INFORMATION:
>>>>>

/-- Forgetting a range gives its bytes their background, every other byte as before. -/
theorem Memory.read_forget (m : Memory) (lo n x : Nat) :
    (m.forget lo n).read x = if lo ≤ x ∧ x < lo + n then Memory.background x else m.read x := by
  unfold Memory.forget
  induction m with
  | nil => simp
  | cons c m ih =>
    obtain ⟨k, v⟩ := c
    rw [List.filter_cons]
    split
    · rename_i hk
      simp only [Bool.or_eq_true, decide_eq_true_eq] at hk
      simp only [Memory.read_cons, ih]
      by_cases hx : x = k
      · subst hx; rw [if_pos rfl, if_neg (by omega), if_pos rfl]
      · simp [hx]
    · rename_i hk
      simp only [Bool.or_eq_true, decide_eq_true_eq, not_or, not_lt, not_le] at hk
      rw [ih]
      by_cases hx : x = k
      · subst hx; rw [if_pos (by omega), if_pos (by omega)]
      · simp [hx]

theorem Memory.wf_filter {m : Memory} (hm : m.wf = true) (p : Host.Cell → Bool) : Memory.wf (m.filter p) = true := by
  induction m with
  | nil => rfl
  | cons c m ih =>
    obtain ⟨k, v⟩ := c
    obtain ⟨hv, hlt, hwf⟩ := (Memory.wf_cons k v m).1 hm
    rw [List.filter_cons]
    split
    · exact (Memory.wf_cons k v _).2 ⟨hv, fun c hc => hlt c (List.mem_of_mem_filter hc), ih hwf⟩
    · exact ih hwf

theorem Memory.wf_forget {m : Memory} (hm : m.wf = true) (lo n : Nat) : (m.forget lo n).wf = true :=
  Memory.wf_filter hm _

theorem Memory.mem_write {m : Memory} {a : Nat} {v : Byte} {c : Host.Cell} (h : c ∈ m.write a v) : c.1 = a ∨ c ∈ m := by
  induction m with
  | nil => simp only [Memory.write, Memory.cell] at h; split at h <;> simp_all
  | cons d m ih =>
    obtain ⟨k, x⟩ := d
    simp only [Memory.write, Memory.cell] at h
    split at h
    · simp only [List.mem_append] at h
      obtain h | h := h
      · split at h <;> simp_all
      · exact .inr h
    · split at h
      · simp only [List.mem_append] at h
        obtain h | h := h
        · split at h <;> simp_all
        · exact .inr (by simp [h])
      · simp only [List.mem_cons] at h
        obtain rfl | h := h
        · exact .inr (by simp)
        · obtain h | h := ih h
          · exact .inl h
          · exact .inr (by simp [h])

theorem Memory.inMap_write {cfg : Config} {m : Memory} (hm : m.inMap cfg = true) {a : Nat} (ha : hasStorage cfg a = true)
    (v : Byte) : (m.write a v).inMap cfg = true := by
  simp only [Memory.inMap, List.all_eq_true] at hm ⊢
  intro c hc
  obtain h | h := Memory.mem_write hc
  · rw [h]; exact ha
  · exact hm c h

theorem Memory.inMap_writeBytes {cfg : Config} {m : Memory} (hm : m.inMap cfg = true) (a : Nat) (bs : List Byte)
    (ha : ∀ j, j < bs.length → hasStorage cfg (a + j) = true) : (m.writeBytes a bs).inMap cfg = true := by
  induction bs generalizing m a with
  | nil => exact hm
  | cons b bs ih =>
    refine ih (Memory.inMap_write hm (by simpa using ha 0 (by simp)) b) (a + 1) fun j hj => ?_
    have := ha (j + 1) (by simpa using hj)
    rwa [show a + 1 + j = a + (j + 1) by omega]

theorem Memory.inMap_forget {cfg : Config} {m : Memory} (hm : m.inMap cfg = true) (lo n : Nat) :
    (m.forget lo n).inMap cfg = true := by
  simp only [Memory.inMap, Memory.forget, List.all_eq_true] at hm ⊢
  exact fun c hc => hm c (List.mem_of_mem_filter hc)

<<<<<

TASK TO CARRY OUT: Starting at the line that holds "simp only [Memory.inMap, Memory.forget, List.all_eq_true]", retype each line exactly through the end of the entries, both ends included.

RESPONSE:
  simp only [Memory.inMap, Memory.forget, List.all_eq_true] at hm ⊢
  exact fun c hc => hm c (List.mem_of_mem_filter hc)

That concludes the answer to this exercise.